St George’s maintains requires improvement rating by CQC, and recommends Trust be taken out of quality special measures
- Trust commended for ‘significant improvement’ by the CQC
- CQC recommends Trust be taken out of special measures for quality of services
- Services for children and young people rated outstanding
St George’s University Hospitals NHS Foundation Trust has been rated requires improvement by the Care Quality Commission, and commended for ‘significant improvement’ following an inspection in July this year.
The Care Quality Commission (CQC) has also recommended that the Trust be taken out of special measures for the quality of services it provides – a big and positive step forward for St George’s.
Both St George’s and Queen Mary’s Hospitals received individual requires improvement ratings, as per the CQC’s previous inspection.
The Trust overall was rated requires improvement in the CQC’s safe, effective, responsive and well-led domains. The Trust was rated good for being caring.
‘Outstanding services for children and young people’
St George’s services for children and young people were rated outstanding overall – which is huge credit to the staff involved in delivering these key services.
The CQC cited many examples of outstanding practice for children and young people, including emergency asthma bags for local schools, weekly meetings for parents on the hospital’s neonatal unit at St George’s, as well as pagers for parents so staff can easily contact them once their children are out of surgery.
The CQC also found examples of outstanding practice in our Emergency Department at St George’s, including the team’s approach to research, the department’s blood testing ‘hot lab’, as well as the ‘point of care’ flu testing introduced to the service last year.

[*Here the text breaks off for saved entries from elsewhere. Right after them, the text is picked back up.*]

/-! ## State.callStore -/

@[simp] theorem State.callStore_rom (c : StoreCall) : (s.callStore c).rom = s.rom := rfl
@[simp] theorem State.callStore_ram (c : StoreCall) : (s.callStore c).ram = s.ram := rfl
@[simp] theorem State.callStore_cathode (c : StoreCall) : (s.callStore c).cathode = s.cathode := rfl
@[simp] theorem State.callStore_keyRow (c : StoreCall) : (s.callStore c).keyRow = s.keyRow := rfl
@[simp] theorem State.callStore_digits (c : StoreCall) : (s.callStore c).digits = s.digits := rfl
@[simp] theorem State.callStore_segTrace (c : StoreCall) : (s.callStore c).segTrace = s.segTrace := rfl
@[simp] theorem State.callStore_expPresent (c : StoreCall) : (s.callStore c).expPresent = s.expPresent := rfl
@[simp] theorem State.callStore_expDirA (c : StoreCall) : (s.callStore c).expDirA = s.expDirA := rfl
@[simp] theorem State.callStore_expDirB (c : StoreCall) : (s.callStore c).expDirB = s.expDirB := rfl
@[simp] theorem State.callStore_run (c : StoreCall) : (s.callStore c).run = s.run := rfl
@[simp] theorem State.callStore_inTick (c : StoreCall) : (s.callStore c).inTick = s.inTick := rfl
@[simp] theorem State.callStore_acc (c : StoreCall) : (s.callStore c).acc = s.acc := rfl
@[simp] theorem State.callStore_store (c : StoreCall) : (s.callStore c).store = s.store := rfl
@[simp] theorem State.callStore_storeAvailable (c : StoreCall) : (s.callStore c).storeAvailable = s.storeAvailable := rfl
@[simp] theorem State.callStore_cpuCalls (c : StoreCall) : (s.callStore c).cpuCalls = s.cpuCalls := rfl
@[simp] theorem State.callStore_storeCalls (c : StoreCall) : (s.callStore c).storeCalls = s.storeCalls ++ [c] := rfl
@[simp] theorem State.callStore_expCalls (c : StoreCall) : (s.callStore c).expCalls = s.expCalls := rfl
@[simp] theorem State.callStore_returned (c : StoreCall) : (s.callStore c).returned = s.returned := rfl
@[simp] theorem State.callStore_draws (c : StoreCall) : (s.callStore c).draws = s.draws + 1 := rfl
@[simp] theorem State.callStore_inputs (c : StoreCall) : (s.callStore c).inputs = s.inputs := rfl
@[simp] theorem State.callStore_started (c : StoreCall) : (s.callStore c).started = s.started := rfl
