-- ==== Sys2Proof/Laws/Step.lean ====
section
/-! SUPPORT. Everything a step can do, and the preconditions of the host events, each said once. -/

namespace Sys2Proof.Machine

@[simp] theorem betweenTicks_eq_next (s go t : State) : betweenTicks s go = .next t ↔ s.inTick = false ∧ t = go := by
  unfold betweenTicks
  cases h : s.inTick <;> simp [eq_comm]

@[simp] theorem keyEvent_eq_next (row code : Byte) (s t : State) :
    keyEvent row code s = .next t ↔
      ∃ h : row.toNat < 9, s.inTick = false ∧ t = s.setKeyRow ⟨row.toNat, h⟩ code := by
  unfold keyEvent
  split <;> simp [*]

@[simp] theorem afterInput_eq_next (r : Result) (t : State) :
    afterInput r = .next t ↔ ∃ u, r = .next u ∧ t = u.markStarted := by
  cases r <;> simp [afterInput, eq_comm]

@[simp] theorem applyWord_eq_next (w : TxWord) (s t : State) :
    applyWord w s = .next t ↔ ∃ i, decode w = .ok i ∧ exec i s = .next t := by
  unfold applyWord
  cases h : decode w <;> simp

@[simp] theorem cpuReturn_eq_next (cost : Nat) (s t : State) :
    cpuReturn cost s = .next t ↔ s.inTick = true ∧ t = s.stepReturned cost := by
  unfold cpuReturn
  cases h : s.inTick <;> simp [eq_comm]

/-- Everything a step can do: idle, apply a transaction or an event, or take a CPU step's return. -/
theorem step_next_cases (s t : State) (h : step s = .next t) :
    (s.inputs = [] ∧ t = s) ∨
    (∃ w rest i u, s.inputs = .word w :: rest ∧ decode w = .ok i ∧ exec i s.popInput = .next u ∧ t = u.markStarted) ∨
    (∃ cost rest, s.inputs = .cpuReturn cost :: rest ∧ s.inTick = true ∧
      t = (s.popInput.stepReturned cost).markStarted) := by
  unfold step at h
  split at h
  · simp only [Host.Outcome.next.injEq] at h; exact .inl ⟨‹_›, h.symm⟩
  · rename_i w rest heq
    simp only [afterInput_eq_next, applyWord_eq_next] at h
    obtain ⟨u, ⟨i, hi, hu⟩, rfl⟩ := h
    exact .inr (.inl ⟨w, rest, i, u, heq, hi, hu, rfl⟩)
  · rename_i cost rest heq
    simp only [afterInput_eq_next, cpuReturn_eq_next] at h
    obtain ⟨u, ⟨hi, rfl⟩, rfl⟩ := h
    exact .inr (.inr ⟨cost, rest, heq, by simpa using hi, rfl⟩)

end Sys2Proof.Machine
end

The inspectors also praised practice in surgery, such as the Trust’s Get Set 4 Surgery initiative for patients awaiting operations, plus the use of innovative tibial nail technology in orthopaedic surgery. Surgery at St George’s also improved its overall rating to good.
The Trust’s outpatient service at St George’s – a key focus area for the organisation in recent years – improved its rating to good for safety and requires improvement for well-led.
Three of the Trust’s core services improved to good for being safe, and another three services improved their rating against the well-led domain.
The CQC also identified some areas for improvement – including making sure patient records are stored securely, and that patient consent is effectively documented. Action plans to address areas for improvement have already been agreed.
‘All the credit goes to our staff’
Jacqueline Totterdell, Chief Executive, said: “This is a really positive and significant step forward for the organisation – and all the credit goes to our staff.
“Many of our core services have seen an improvement in their rating and, crucially, the CQC has recommended that we are taken out of quality special measures, which is just reward for the focus our staff have put on patient care in recent years.
“We know there is more work to do, but today’s report confirms that we are edging closer to our ambition of providing outstanding care, every time for patients, staff and the communities we serve.”